We quarrelled badly then—that first hour in our new home. I know now whose fault it was.

I got my hat and went out and started to walk down the creek. I didn’t feel bitter against Mary—I had spoken too cruelly to her to feel that way. Looking back, I could see plainly that if I had taken her advice all through, instead of now and again, things would have been all right with me. I had come away and left her crying in the hut, and James telling her, in a brotherly way, that it was all her fault. The trouble was that I never liked to ‘give in’ or go half-way to make it up—not half-way—it was all the way or nothing with our natures.

‘If I don’t make a stand now,’ I’d say, ‘I’ll never be master. I gave up the reins when I got married, and I’ll have to get them back again.’

What women some men are! But the time came, and not many years after, when I stood by the bed where Mary lay, white and still; and, amongst other things, I kept saying, ‘I’ll give in, Mary—I’ll give in,’ and then I’d laugh. They thought that I was raving mad, and took me from the room. But that time was to come.

As I walked down the creek track in the moonlight the question rang in my ears again, as it had done when I first caught sight of the house that evening—

‘Why did I bring her here?’

I was not fit to ‘go on the land’. The place was only fit for some stolid German, or Scotsman, or even Englishman and his wife, who had no ambition but to bullock and make a farm of the place. I had only drifted here through carelessness, brooding, and discontent.

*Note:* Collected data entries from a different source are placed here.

-- ==== Sys2Proof/Laws/PerInstr.lean ====
section
/-! SUPPORT. Decoding an encoded instruction, constructor by constructor. -/
namespace Sys2Proof.Laws.RoundTrip
set_option Elab.async false
set_option linter.unusedSimpArgs false
set_option linter.unusedTactic false
set_option linter.unreachableTactic false

/-- The words of a well-formed instruction decode to it, with every operand at every value (R78 to R86); what follows
them is not read.  A step of the device has no words. -/
def Statement (i : Instr) : Prop := i.wf = true → i.encoded = true → decode (encode i) = some i

theorem legal_of {i : Instr} (w : i.wf = true) : legal i = some i := if_pos w

/-- The fields of F of an atomic (R102). -/
theorem atom_fields (k : Nat) (hk : k < 16) (wd aq rl : Bool) :
    ¬ 128 ≤ k + 16 * wd.toNat + 32 * aq.toNat + 64 * rl.toNat ∧ (k + 16 * wd.toNat + 32 * aq.toNat + 64 * rl.toNat) % 16 = k
    ∧ ((k + 16 * wd.toNat + 32 * aq.toNat + 64 * rl.toNat) / 16 % 2 == 1) = wd
    ∧ ((k + 16 * wd.toNat + 32 * aq.toNat + 64 * rl.toNat) / 32 % 2 == 1) = aq
    ∧ ((k + 16 * wd.toNat + 32 * aq.toNat + 64 * rl.toNat) / 64 % 2 == 1) = rl := by
  cases wd <;> cases aq <;> cases rl <;> simp <;> omega
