-- ==== Sys2Proof/Safety.lean ====
section
/-! DEFINITION. What counts as a safe run, in the terms that claims use. -/
namespace Sys2Proof.Safety
open Sys2Proof.Machine

/-- A step goes on: it ends in no fault and no refusal of the model. -/
def GoesOn (s : State) : Prop := ∃ t, step s = .next t

/-- The state after a step, where it goes on. -/
def After (s t : State) : Prop := step s = .next t

/-- States that runs from `s` reach. -/
inductive Reaches (s : State) : State → Prop
  | refl : Reaches s s
  | after {t u : State} : Reaches s t → After t u → Reaches s u

end Sys2Proof.Safety
end

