/-! Vector memory: two elements of page 2. -/

/-- Elements 0 and 1 of 32 bits; indices 0 and 4 in v6; stride 8 in g7. -/
def vmem : State := regs (lane32 (vec s1 0x22 2) 6 [0, 4]) [(4, 0x8000), (7, 4), (11, 8)]
theorem test_hyp_VectorLoads : ∀ acc ∈ [Acc.load, .store], ∃ s, Ready s ∧ Starts s 4 (wOf s) ∧ 8 ≤ wOf s ∧ Indexed s 6 ∧ ∃ x : Nat → Xl,
    (∀ k, acts s none k = true → VPlain s acc (unitVa s 4 k) (Claims.bytesOf (wOf s)) (x k)) ∧
    (∀ k, acts s none k = true → VPlain s acc (strideVa s 4 7 k) (Claims.bytesOf (wOf s)) (x k)) ∧
    (∀ k, acts s none k = true → VPlain s acc (indexVa s 4 6 k) (Claims.bytesOf (wOf s)) (x k)) := fun acc h =>
  ⟨vmem, ready_of (by decide +kernel), by unfold Starts; decide +kernel, by decide +kernel, by unfold Indexed Starts; decide +kernel,
    fun k => page2 (4 * k), below (n := 2) (by decide +kernel) fun k hk => vplain_of (by revert k acc; decide +kernel),
    below (n := 2) (by decide +kernel) fun k hk => vplain_of (by revert k acc; decide +kernel),
    below (n := 2) (by decide +kernel) fun k hk => vplain_of (by revert k acc; decide +kernel)⟩
/-- Of eight fields, whose last register is v31. -/
theorem test_hyp_VectorSegments : ∀ acc ∈ [Acc.load, .store], ∃ s, Ready s ∧ 8 ≤ wOf s ∧ Starts s 24 (wOf s) ∧ 24 + 8 * regsOf s (wOf s) ≤ 32 ∧
    ∃ x : Nat → Nat → Xl, ∀ k f, acts s none k = true → f < 8 → VPlain s acc (segVa s 4 8 k f) (Claims.bytesOf (wOf s)) (x k f) := fun acc h =>
  ⟨vmem, ready_of (by decide +kernel), by decide +kernel, by unfold Starts; decide +kernel, by decide +kernel, fun k f => page2 (32 * k + 4 * f),
    fun k f a hf => below (s := vmem) (m := none) (n := 2) (P := fun k => ∀ f, f < 8 → VPlain vmem acc (segVa vmem 4 8 k f) (Claims.bytesOf (wOf vmem)) (page2 (32 * k + 4 * f)))
      (by decide +kernel) (fun k hk f hf => vplain_of (by revert f k acc; decide +kernel)) k a f hf⟩
/-- Element 1 lies in page 4 of the space, and then in the page behind the last that is mapped. -/
def vff : State := regs (vec s1 0x22 2) [(4, 0x1FFFC), (7, 4)]
def page7 (off : Nat) : Xl := ⟨0x304000 + off, 0x304205, 0x7F800000C038, .hbm⟩
theorem test_hyp_VectorFaults :
    (∃ s, Ready s ∧ 8 ≤ wOf s ∧ Starts s 4 (wOf s) ∧ ∃ (j : Nat) (x : Nat → Xl), acts s none j = true ∧ vsiOf s < j ∧
      unitVa s 4 j % Claims.bytesOf (wOf s) = 0 ∧ leafFor s (whoV s s.me) .load (unitVa s 4 j) = none ∧
      ∀ k, k < j → acts s none k = true → VPlain s .load (unitVa s 4 k) (Claims.bytesOf (wOf s)) (x k)) ∧
    (∃ s, Ready s ∧ 16 ≤ wOf s ∧ Starts s 4 (wOf s) ∧ vsiOf s = 0 ∧ ∃ j, acts s (some 1) j = true ∧ strideVa s 4 7 j % Claims.bytesOf (wOf s) ≠ 0 ∧
      (let k := endKind s (whoV s s.me) (strideVa s 4 7 j) [0, 1, 2, 3] (s.hart s.me).space.toNat; k ≠ 1 ∧ k ≠ 2) ∧ j < lanesOf s s.me * 64 / wOf s ∧ (∀ k, k < j → acts s (some 1) k = false) ∧ Handled s s.me) :=
  ⟨⟨vff, ready_of (by decide +kernel), by decide +kernel, by unfold Starts; decide +kernel, 1, fun _ => page7 0x3FFC, by decide +kernel, by decide +kernel,
      by decide +kernel, by decide +kernel, fun k hk _ => vplain_of (by revert k; decide +kernel)⟩,
    regs (vec (handled.onHart 0 fun x => { x with c := { x.c with m := x.c.m.set 1 2 } }) 0x22 2) [(4, 0x200000), (7, 6)],
    ready_of (by decide +kernel), by decide +kernel, by unfold Starts; decide +kernel, by decide +kernel, 1, by decide +kernel, by decide +kernel,
    by decide +kernel, by decide +kernel, by decide +kernel, by decide +kernel, by decide +kernel⟩
/-- A mask of 11 bits takes two bytes; a scale register takes 512. -/
theorem test_hyp_MaskScaleMoves : ∀ acc ∈ [Acc.load, .store], ∃ s, Ready s ∧ (gr s 4).toNat % 8 = 0 ∧ (vlOf s + 7) / 8 = 2 ∧
    PlainPieces s acc (gr s 4).toNat 2 page2 ∧ (gr s 4).toNat % 64 = 0 ∧ PlainPieces s acc (gr s 4).toNat 512 page2 := fun acc h =>
  ⟨vec s1 0x22 11, ready_of (by decide +kernel), by decide +kernel, by decide +kernel, fun p hp => vplain_of (by revert p acc; decide +kernel),
    by decide +kernel, fun p hp => vplain_of (by revert p acc; decide +kernel)⟩
/-- Two elements that name two addresses, of I32 and of FP32. -/
theorem test_hyp_ScatterAtomics : ∀ v ∈ [0x22, 0x28], ∃ s, Ready s ∧ Starts s 4 (wOf s) ∧ Indexed s 6 ∧ (fmtOf s = 2 ∨ fmtOf s = 8) ∧ ∃ x : Nat → Xl,
    ∀ i ∈ actList s none, VPlain s .atomic (indexVa s 4 6 i) (wOf s / 8) (x (indexVa s 4 6 i)) := fun v h =>
  ⟨vec vmem v 2, ready_of (by revert v; decide +kernel), by unfold Starts; revert v; decide +kernel, by unfold Indexed Starts; revert v; decide +kernel,
    by revert v; decide +kernel, fun va => page2 (va - 0x8000), fun i hi => vplain_of (by revert hi; revert i; revert v; decide +kernel)⟩
/-- The next instruction is i. -/
def convoyOf (i : Nat) : State := status (vec (mach (0x00080565 + i * 2 ^ 32)) 0x22 2) 6 0x8000
/-- Second members that need the unit of the first, of each pair of units; one that is no vector operation; and a multiplication, which performs
beside an addition. -/
theorem test_hyp_Convoys : ∀ i ∈ ([.vsubVv 7 8 9 none false, .vmulVv 7 8 9 none false, .vld 7 9 none false, .vst 7 9 none false, .add 1 2 3] : List Instr), ∃ s, Ready s ∧ ∃ bits,
    (fetchAt (whoS s s.me) false (pcOf s + 4).toNat).run.run s = (.ok bits, s) ∧ decode (bits % 2 ^ (8 * parcelLen bits)) = some i ∧ fmtOf s ≤ 5 ∧ Handled s s.me ∧
    (vopOf i = none ↔ i = .add 1 2 3) ∧
    ∀ p ∈ ([(2, 0), (2, 1), (7, 8), (7, 9)] : List (VReg × VReg)), Starts s p.1 (wOf s) ∧ Starts s p.2 (wOf s) ∧ Apart s p.1 (wOf s) p.2 (wOf s) := fun i h =>
  have w : got ((fetchAt (whoS (convoyOf (encode i)) 0) false (pcOf (convoyOf (encode i)) + 4).toNat).run.run (convoyOf (encode i))) (encode i) = true ∧
      ((fetchAt (whoS (convoyOf (encode i)) 0) false (pcOf (convoyOf (encode i)) + 4).toNat).run.run (convoyOf (encode i))).2 = convoyOf (encode i) := by
    revert i; decide +kernel
  ⟨convoyOf (encode i), ready_of (by revert i; decide +kernel), encode i, (got_of w.1).trans (by rw [w.2]), by revert i; decide +kernel, by revert i; decide +kernel,
    by unfold Handled; revert i; decide +kernel, by revert i; decide +kernel, by unfold Starts Apart; revert i; decide +kernel⟩
theorem test_hyp_ConvoyForms : (∃ p, p ∈ aluForms) ∧ (∃ p, p ∈ mulForms) ∧ ∃ p, p ∈ intForms :=
  ⟨⟨_, List.mem_cons_self⟩, ⟨_, List.mem_cons_self⟩, _, List.mem_cons_self⟩
/-- Hand calculation: the conflict of the claim. -/
theorem test_convoy_conflict : (fun t => ((t.hart 0).c.st[7], (t.hart 0).c.st[8], (t.hart 0).c.st[9], (t.hart 0).c.st[17], (t.hart 0).c.cresume,
    (t.hart 0).c.pc, (t.hart 0).live.frozen)) (run (.vaddVv 2 0 1 none true) (convoyOf (encode (.vsubVv 7 8 9 none false)))) =
      (0x202#64, 0x4004#64, 0x4000#64, 0#64, 0x4008#64, 0x8000#64, true) := by decide +kernel
/-! Futures, barriers, tasks. -/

I walked on and on till I was more than half-way to the only neighbours—a wretched selector’s family, about four miles down the creek,—and I thought I’d go on to the house and see if they had any fresh meat.

A mile or two farther I saw the loom of the bark hut they lived in, on a patchy clearing in the scrub, and heard the voice of the selector’s wife—I had seen her several times: she was a gaunt, haggard Bushwoman, and, I supposed, the reason why she hadn’t gone mad through hardship and loneliness was that she hadn’t either the brains or the memory to go farther than she could see through the trunks of the ‘apple-trees’.